Start of DATA RECORDS
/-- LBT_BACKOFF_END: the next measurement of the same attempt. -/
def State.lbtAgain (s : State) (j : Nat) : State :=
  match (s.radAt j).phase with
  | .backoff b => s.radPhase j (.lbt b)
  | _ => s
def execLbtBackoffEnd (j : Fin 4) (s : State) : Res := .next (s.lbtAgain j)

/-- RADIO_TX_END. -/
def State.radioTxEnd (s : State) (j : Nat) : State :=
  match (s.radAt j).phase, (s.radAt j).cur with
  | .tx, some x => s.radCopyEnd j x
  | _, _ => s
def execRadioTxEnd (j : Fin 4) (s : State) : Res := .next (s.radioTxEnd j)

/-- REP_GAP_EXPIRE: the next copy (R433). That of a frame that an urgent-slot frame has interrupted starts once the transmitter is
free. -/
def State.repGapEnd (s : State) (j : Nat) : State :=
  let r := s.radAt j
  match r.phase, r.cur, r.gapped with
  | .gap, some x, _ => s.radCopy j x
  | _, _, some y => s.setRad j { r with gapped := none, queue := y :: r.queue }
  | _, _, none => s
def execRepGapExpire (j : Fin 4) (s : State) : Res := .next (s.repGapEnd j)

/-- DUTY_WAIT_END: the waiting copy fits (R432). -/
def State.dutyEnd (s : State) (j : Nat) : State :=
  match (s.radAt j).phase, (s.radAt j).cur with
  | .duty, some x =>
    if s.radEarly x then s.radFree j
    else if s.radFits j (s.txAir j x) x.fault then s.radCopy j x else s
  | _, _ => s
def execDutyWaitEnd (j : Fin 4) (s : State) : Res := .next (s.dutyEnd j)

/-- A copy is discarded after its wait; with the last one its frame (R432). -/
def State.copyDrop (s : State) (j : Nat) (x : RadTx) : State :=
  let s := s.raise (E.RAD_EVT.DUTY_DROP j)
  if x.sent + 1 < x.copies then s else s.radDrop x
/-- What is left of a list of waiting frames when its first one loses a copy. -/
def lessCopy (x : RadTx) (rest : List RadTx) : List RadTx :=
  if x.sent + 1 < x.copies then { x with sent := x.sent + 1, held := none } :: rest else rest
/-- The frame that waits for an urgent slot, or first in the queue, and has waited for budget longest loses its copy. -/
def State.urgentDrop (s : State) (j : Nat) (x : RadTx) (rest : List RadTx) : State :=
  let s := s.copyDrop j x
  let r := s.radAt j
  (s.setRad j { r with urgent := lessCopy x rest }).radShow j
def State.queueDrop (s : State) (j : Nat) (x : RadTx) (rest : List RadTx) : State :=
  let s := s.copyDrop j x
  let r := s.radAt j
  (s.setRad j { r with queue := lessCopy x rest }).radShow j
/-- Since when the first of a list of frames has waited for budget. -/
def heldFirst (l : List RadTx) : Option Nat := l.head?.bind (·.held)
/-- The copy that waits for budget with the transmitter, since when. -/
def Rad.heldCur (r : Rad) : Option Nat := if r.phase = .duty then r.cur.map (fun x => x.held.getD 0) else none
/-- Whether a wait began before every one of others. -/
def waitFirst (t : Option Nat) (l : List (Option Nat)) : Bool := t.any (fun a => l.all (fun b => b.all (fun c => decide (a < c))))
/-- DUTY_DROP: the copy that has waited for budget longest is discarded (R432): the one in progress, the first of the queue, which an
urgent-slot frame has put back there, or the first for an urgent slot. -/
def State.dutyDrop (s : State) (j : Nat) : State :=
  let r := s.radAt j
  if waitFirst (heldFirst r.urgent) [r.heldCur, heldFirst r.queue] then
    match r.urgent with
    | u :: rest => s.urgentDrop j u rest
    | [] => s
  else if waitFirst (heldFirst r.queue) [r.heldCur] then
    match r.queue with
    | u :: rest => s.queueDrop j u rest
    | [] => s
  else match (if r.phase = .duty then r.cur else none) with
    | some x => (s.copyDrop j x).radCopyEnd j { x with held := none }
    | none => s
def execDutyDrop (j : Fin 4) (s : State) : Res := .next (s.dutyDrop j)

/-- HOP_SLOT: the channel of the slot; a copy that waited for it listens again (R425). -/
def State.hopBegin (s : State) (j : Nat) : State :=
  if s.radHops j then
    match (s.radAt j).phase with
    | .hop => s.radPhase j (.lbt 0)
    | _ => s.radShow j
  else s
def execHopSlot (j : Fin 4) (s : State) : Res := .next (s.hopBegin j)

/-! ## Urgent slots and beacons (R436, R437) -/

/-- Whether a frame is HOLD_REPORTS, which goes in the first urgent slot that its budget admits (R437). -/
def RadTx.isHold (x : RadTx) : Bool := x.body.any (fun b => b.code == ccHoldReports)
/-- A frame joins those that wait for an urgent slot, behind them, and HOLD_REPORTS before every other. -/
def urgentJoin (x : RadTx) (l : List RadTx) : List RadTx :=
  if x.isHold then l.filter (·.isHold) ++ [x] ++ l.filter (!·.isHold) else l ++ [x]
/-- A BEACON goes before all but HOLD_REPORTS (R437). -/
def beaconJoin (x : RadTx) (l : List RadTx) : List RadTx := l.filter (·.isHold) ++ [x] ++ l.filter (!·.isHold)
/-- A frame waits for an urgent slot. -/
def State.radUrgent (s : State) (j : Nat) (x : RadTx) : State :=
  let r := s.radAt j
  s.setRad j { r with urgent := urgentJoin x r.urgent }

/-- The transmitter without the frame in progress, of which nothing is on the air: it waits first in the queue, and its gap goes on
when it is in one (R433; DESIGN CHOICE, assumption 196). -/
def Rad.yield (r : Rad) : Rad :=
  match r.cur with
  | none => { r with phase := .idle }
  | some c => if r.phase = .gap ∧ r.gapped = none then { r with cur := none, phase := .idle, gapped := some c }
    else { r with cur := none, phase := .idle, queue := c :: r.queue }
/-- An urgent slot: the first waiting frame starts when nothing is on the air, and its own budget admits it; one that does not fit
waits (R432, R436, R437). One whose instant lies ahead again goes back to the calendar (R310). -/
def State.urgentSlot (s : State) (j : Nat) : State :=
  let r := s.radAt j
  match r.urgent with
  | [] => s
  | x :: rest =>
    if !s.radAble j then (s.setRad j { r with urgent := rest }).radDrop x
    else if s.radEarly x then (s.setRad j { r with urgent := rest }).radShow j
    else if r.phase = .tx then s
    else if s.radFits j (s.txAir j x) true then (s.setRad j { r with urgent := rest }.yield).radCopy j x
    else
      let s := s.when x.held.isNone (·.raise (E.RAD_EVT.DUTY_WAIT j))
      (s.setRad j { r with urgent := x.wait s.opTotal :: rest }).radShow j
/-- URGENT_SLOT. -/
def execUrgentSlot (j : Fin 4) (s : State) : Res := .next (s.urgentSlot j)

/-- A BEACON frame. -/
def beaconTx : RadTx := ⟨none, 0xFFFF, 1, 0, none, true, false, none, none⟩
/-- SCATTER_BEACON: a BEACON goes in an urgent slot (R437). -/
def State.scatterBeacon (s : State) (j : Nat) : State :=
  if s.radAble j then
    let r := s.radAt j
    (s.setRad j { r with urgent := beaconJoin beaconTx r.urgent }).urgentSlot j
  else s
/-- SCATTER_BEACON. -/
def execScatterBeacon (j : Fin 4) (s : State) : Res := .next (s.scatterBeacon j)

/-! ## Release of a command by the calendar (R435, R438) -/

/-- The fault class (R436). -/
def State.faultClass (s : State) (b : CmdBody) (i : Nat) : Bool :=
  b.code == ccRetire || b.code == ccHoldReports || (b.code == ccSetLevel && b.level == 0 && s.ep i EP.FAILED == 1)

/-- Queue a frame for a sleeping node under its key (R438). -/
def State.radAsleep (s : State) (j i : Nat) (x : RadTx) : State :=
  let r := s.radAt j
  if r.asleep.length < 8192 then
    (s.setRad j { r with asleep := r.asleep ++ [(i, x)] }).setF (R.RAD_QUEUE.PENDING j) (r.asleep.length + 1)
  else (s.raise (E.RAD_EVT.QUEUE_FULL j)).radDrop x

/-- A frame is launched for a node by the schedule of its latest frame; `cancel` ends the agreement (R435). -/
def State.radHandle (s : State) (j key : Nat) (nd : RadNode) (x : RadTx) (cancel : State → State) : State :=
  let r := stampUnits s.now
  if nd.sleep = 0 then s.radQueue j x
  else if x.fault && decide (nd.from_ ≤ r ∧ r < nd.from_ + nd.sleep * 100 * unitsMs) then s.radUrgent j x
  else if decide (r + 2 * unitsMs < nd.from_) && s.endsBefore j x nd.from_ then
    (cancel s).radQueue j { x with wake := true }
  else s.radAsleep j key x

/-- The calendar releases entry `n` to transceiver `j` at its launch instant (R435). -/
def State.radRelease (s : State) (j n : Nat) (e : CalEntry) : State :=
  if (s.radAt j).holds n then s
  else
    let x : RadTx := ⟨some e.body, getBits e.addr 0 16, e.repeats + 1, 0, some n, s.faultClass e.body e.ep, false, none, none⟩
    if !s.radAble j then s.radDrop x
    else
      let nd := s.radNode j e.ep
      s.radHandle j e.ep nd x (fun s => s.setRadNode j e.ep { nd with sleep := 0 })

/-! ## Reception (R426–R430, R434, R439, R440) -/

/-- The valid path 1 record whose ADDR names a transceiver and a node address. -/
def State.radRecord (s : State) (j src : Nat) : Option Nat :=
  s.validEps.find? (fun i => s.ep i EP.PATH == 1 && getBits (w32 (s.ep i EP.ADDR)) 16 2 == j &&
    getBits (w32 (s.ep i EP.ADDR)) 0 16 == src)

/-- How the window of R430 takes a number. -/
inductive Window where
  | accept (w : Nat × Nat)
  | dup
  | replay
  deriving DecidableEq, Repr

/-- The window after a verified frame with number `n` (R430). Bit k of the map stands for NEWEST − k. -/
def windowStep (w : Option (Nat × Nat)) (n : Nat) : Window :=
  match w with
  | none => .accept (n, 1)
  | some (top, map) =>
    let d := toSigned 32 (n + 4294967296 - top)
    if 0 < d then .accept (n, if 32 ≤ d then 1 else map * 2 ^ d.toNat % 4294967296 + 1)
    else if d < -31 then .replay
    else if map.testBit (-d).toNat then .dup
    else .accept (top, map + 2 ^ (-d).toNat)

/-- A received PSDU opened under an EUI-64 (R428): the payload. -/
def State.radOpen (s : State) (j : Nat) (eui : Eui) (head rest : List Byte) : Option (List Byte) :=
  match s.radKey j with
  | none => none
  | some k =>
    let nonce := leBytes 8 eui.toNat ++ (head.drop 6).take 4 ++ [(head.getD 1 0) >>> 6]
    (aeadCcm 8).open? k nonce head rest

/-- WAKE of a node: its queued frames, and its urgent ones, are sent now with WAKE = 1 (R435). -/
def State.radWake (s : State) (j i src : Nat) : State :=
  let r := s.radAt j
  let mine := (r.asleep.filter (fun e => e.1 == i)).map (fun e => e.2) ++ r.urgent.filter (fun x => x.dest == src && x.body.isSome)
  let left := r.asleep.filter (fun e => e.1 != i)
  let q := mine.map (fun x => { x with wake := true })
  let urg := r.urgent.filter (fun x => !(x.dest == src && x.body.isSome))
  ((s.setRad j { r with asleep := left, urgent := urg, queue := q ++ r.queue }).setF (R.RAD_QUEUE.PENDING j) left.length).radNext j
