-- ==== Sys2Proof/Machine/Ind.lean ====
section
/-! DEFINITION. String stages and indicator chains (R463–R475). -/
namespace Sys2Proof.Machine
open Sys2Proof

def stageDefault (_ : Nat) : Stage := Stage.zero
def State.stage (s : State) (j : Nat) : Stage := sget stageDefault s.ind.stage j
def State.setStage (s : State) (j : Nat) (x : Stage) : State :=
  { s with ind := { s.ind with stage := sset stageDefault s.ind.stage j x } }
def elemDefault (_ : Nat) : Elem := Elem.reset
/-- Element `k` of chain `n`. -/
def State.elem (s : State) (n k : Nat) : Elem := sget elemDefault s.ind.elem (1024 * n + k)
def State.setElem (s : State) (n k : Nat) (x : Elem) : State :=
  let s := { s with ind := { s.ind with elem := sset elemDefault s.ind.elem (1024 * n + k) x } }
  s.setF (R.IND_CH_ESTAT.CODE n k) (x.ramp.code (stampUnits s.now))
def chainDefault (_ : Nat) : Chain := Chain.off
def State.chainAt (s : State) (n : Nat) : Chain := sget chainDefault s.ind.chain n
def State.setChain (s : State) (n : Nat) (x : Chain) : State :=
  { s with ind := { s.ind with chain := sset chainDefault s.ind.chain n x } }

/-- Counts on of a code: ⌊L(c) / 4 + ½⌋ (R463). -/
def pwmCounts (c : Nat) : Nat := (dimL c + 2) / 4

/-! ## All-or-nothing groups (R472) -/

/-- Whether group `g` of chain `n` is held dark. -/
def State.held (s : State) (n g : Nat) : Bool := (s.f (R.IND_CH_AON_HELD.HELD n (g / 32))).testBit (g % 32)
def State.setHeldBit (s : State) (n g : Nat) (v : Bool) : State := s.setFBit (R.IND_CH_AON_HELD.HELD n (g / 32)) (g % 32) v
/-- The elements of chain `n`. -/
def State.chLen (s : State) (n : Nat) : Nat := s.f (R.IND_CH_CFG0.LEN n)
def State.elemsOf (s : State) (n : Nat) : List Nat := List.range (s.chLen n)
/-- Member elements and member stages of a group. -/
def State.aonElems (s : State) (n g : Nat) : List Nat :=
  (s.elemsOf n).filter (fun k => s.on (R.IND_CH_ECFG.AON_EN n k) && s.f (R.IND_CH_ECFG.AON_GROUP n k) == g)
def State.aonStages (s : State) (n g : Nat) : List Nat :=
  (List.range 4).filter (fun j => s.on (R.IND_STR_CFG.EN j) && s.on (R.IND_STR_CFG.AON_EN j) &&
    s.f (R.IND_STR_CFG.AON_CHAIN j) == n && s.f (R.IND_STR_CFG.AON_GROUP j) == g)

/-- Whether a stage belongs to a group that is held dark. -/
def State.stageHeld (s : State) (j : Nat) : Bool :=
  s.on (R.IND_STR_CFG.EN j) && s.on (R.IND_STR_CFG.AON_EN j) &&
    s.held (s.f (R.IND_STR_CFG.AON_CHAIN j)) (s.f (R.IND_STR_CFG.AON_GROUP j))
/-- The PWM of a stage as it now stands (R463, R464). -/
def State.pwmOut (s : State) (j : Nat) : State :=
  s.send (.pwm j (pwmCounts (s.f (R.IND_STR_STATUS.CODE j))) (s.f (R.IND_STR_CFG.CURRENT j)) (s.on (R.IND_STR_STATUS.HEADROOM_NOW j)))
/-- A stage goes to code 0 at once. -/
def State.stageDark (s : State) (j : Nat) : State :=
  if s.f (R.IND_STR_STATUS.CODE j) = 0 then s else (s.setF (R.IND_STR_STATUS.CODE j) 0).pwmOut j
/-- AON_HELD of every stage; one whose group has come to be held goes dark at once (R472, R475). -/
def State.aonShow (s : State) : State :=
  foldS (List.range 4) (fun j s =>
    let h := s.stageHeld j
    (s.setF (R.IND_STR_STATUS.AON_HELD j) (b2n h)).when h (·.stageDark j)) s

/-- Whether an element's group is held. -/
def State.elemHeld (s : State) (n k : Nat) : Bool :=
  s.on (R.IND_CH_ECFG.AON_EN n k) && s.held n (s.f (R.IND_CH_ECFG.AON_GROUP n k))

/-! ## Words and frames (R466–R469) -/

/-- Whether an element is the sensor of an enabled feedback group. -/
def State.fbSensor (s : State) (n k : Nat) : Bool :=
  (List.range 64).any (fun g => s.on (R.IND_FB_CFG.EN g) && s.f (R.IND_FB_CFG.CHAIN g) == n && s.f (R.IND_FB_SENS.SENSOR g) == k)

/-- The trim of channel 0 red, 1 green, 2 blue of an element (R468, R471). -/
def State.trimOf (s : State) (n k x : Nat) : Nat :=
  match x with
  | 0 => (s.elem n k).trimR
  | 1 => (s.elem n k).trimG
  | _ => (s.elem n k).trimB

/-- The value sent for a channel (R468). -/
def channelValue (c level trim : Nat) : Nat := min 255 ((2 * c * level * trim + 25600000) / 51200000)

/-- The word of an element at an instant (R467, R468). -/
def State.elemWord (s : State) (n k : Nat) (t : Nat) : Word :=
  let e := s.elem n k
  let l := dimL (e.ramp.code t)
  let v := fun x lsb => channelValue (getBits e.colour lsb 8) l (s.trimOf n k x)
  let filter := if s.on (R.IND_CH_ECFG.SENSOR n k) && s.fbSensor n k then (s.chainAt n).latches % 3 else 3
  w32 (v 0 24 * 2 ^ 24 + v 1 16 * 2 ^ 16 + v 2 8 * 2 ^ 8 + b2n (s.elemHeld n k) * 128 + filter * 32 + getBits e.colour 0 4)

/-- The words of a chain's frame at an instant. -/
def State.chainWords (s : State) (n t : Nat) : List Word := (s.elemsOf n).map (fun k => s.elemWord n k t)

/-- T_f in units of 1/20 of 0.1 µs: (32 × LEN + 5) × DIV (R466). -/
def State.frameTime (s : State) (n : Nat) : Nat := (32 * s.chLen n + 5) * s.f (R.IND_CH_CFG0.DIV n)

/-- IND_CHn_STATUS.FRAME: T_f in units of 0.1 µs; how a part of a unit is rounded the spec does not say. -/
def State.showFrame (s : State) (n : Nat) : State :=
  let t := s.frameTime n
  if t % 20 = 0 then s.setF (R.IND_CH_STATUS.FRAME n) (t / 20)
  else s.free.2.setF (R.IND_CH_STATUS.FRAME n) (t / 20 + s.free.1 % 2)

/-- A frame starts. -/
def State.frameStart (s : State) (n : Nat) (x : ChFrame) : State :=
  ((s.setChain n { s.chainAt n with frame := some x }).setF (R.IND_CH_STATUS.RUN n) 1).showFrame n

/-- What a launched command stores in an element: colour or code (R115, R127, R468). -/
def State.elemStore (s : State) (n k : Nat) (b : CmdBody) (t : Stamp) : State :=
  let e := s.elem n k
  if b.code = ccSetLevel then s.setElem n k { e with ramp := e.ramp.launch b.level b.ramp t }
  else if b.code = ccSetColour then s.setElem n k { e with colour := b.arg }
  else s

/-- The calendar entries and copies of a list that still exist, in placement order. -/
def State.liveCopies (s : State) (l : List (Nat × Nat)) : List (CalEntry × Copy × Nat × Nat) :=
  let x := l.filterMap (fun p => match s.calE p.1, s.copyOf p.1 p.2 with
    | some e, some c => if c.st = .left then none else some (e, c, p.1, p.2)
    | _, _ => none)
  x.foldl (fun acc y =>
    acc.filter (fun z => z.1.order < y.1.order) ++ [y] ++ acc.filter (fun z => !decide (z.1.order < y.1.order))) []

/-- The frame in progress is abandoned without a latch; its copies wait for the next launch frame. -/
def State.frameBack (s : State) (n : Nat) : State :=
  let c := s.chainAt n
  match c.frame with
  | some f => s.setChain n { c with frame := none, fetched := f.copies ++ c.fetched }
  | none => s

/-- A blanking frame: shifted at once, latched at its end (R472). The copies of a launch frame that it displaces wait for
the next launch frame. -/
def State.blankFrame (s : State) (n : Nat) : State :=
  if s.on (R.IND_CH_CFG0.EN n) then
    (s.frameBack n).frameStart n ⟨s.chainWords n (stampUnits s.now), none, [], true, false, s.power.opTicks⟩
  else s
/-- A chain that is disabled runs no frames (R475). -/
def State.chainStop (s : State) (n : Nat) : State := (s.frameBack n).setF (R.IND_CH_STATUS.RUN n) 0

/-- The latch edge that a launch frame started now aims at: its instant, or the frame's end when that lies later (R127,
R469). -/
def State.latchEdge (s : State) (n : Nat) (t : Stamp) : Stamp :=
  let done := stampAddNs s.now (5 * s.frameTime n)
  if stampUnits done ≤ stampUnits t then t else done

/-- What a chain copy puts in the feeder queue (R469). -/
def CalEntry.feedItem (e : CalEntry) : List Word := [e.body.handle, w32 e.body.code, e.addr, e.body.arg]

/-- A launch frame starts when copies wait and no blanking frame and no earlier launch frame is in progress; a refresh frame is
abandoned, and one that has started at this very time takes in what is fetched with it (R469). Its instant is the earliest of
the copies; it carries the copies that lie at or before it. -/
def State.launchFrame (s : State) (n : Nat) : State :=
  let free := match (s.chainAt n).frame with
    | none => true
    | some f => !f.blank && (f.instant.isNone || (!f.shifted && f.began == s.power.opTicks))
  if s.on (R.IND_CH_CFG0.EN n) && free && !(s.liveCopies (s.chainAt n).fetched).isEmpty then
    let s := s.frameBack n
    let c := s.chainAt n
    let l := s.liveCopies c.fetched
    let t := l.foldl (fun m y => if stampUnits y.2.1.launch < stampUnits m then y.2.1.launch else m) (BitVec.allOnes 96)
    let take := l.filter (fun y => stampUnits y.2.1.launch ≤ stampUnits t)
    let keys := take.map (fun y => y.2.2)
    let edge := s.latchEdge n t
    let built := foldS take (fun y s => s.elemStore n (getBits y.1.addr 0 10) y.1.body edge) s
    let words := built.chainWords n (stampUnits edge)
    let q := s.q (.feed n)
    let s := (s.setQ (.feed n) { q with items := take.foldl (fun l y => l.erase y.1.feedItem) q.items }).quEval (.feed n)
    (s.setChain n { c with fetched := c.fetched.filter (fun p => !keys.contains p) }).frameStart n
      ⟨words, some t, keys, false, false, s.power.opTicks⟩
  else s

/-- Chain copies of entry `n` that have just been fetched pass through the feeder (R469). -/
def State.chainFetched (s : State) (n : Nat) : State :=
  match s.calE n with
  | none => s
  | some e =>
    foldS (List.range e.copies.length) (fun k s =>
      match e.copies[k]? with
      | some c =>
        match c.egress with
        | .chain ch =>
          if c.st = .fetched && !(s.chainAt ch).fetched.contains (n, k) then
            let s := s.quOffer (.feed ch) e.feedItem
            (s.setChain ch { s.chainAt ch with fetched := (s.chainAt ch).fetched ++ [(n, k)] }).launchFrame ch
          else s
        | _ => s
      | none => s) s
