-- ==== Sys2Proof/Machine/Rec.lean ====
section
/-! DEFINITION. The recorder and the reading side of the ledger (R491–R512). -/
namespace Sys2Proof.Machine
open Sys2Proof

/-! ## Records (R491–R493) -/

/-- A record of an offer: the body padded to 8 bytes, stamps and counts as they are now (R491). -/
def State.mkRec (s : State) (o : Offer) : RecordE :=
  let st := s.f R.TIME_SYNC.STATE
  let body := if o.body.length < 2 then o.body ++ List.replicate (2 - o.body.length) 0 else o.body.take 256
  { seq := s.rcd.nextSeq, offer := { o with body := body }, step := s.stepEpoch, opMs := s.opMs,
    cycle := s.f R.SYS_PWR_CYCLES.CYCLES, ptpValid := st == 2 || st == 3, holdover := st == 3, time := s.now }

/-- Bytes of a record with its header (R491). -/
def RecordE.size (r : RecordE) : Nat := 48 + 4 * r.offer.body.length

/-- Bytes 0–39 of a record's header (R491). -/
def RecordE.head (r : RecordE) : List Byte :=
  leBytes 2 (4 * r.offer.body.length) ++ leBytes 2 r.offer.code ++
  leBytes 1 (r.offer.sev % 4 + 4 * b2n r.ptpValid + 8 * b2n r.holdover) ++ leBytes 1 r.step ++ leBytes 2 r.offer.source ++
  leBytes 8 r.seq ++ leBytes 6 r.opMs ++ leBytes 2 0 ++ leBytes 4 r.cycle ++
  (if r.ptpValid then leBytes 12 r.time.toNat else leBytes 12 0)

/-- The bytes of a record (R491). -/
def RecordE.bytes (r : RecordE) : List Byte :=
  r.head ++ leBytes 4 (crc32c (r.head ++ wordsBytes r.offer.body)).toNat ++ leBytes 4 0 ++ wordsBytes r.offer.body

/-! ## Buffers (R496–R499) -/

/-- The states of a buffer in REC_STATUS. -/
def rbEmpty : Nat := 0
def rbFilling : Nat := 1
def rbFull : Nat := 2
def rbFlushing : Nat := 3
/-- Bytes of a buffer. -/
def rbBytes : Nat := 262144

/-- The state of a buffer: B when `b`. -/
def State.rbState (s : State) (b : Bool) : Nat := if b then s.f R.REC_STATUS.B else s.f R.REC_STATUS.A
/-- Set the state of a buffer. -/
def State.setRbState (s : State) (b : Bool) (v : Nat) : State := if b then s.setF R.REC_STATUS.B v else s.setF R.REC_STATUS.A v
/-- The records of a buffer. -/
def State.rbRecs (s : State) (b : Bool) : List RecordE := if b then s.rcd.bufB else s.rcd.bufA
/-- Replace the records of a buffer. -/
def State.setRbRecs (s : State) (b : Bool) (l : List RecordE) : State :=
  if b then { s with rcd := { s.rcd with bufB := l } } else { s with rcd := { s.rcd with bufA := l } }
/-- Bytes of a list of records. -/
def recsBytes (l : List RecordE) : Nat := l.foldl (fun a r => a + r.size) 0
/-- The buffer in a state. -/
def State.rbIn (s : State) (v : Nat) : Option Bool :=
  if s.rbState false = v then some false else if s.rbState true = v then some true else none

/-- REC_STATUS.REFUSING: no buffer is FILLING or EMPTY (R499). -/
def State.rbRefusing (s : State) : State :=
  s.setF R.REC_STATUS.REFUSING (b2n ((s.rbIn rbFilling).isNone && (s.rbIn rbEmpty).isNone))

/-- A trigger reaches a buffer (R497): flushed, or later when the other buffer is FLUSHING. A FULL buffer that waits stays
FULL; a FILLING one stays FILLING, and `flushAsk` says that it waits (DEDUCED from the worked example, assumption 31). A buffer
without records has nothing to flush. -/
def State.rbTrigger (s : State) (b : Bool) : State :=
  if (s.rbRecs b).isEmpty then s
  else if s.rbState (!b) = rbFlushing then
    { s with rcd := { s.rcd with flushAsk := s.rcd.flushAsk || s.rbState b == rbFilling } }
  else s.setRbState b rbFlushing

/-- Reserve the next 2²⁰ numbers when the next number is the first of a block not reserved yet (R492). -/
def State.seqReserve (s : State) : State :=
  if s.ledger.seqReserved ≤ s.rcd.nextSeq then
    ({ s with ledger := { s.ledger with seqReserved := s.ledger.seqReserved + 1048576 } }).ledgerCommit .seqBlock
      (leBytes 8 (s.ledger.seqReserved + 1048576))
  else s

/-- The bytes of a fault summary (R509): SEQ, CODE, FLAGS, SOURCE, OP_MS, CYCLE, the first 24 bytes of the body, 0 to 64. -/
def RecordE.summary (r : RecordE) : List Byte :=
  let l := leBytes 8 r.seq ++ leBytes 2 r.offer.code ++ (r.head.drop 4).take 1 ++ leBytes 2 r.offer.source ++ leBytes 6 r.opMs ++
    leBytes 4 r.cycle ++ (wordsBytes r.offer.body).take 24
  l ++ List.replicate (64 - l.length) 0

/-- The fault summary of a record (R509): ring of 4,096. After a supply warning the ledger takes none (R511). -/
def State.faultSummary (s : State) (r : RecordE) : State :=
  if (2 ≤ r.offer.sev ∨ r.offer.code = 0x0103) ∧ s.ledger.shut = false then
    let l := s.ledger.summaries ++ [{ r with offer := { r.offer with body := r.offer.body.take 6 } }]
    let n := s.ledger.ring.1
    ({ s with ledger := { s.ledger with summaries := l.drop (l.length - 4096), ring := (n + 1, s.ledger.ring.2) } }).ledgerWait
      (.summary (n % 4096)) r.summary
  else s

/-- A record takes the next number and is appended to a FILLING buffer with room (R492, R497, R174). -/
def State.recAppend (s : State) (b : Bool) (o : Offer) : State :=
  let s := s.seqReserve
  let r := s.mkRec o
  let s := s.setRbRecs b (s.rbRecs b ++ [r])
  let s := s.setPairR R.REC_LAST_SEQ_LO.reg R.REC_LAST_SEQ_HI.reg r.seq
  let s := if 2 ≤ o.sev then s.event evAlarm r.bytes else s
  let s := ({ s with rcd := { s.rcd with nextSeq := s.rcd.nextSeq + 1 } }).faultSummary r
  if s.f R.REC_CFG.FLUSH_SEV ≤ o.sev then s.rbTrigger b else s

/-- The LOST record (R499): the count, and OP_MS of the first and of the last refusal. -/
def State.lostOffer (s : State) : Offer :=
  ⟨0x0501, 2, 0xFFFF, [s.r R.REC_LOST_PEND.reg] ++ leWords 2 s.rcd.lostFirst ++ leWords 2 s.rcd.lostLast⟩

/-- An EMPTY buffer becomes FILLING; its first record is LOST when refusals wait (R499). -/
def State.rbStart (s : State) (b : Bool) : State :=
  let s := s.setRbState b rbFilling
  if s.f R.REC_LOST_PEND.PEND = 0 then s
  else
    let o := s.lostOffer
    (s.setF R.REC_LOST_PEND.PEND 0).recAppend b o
End of DATA RECORDS
Copy out the range of lines above starting at the line with "a group. -/" and ending at the line with "s.f (R.IND_STR_CFG.AON_CHAIN j) == n", exactly and including both.

/-- Member elements and member stages of a group. -/
def State.aonElems (s : State) (n g : Nat) : List Nat :=
  (s.elemsOf n).filter (fun k => s.on (R.IND_CH_ECFG.AON_EN n k) && s.f (R.IND_CH_ECFG.AON_GROUP n k) == g)
def State.aonStages (s : State) (n g : Nat) : List Nat :=
  (List.range 4).filter (fun j => s.on (R.IND_STR_CFG.EN j) && s.on (R.IND_STR_CFG.AON_EN j) &&
    s.f (R.IND_STR_CFG.AON_CHAIN j) == n && s.f (R.IND_STR_CFG.AON_GROUP j) == g)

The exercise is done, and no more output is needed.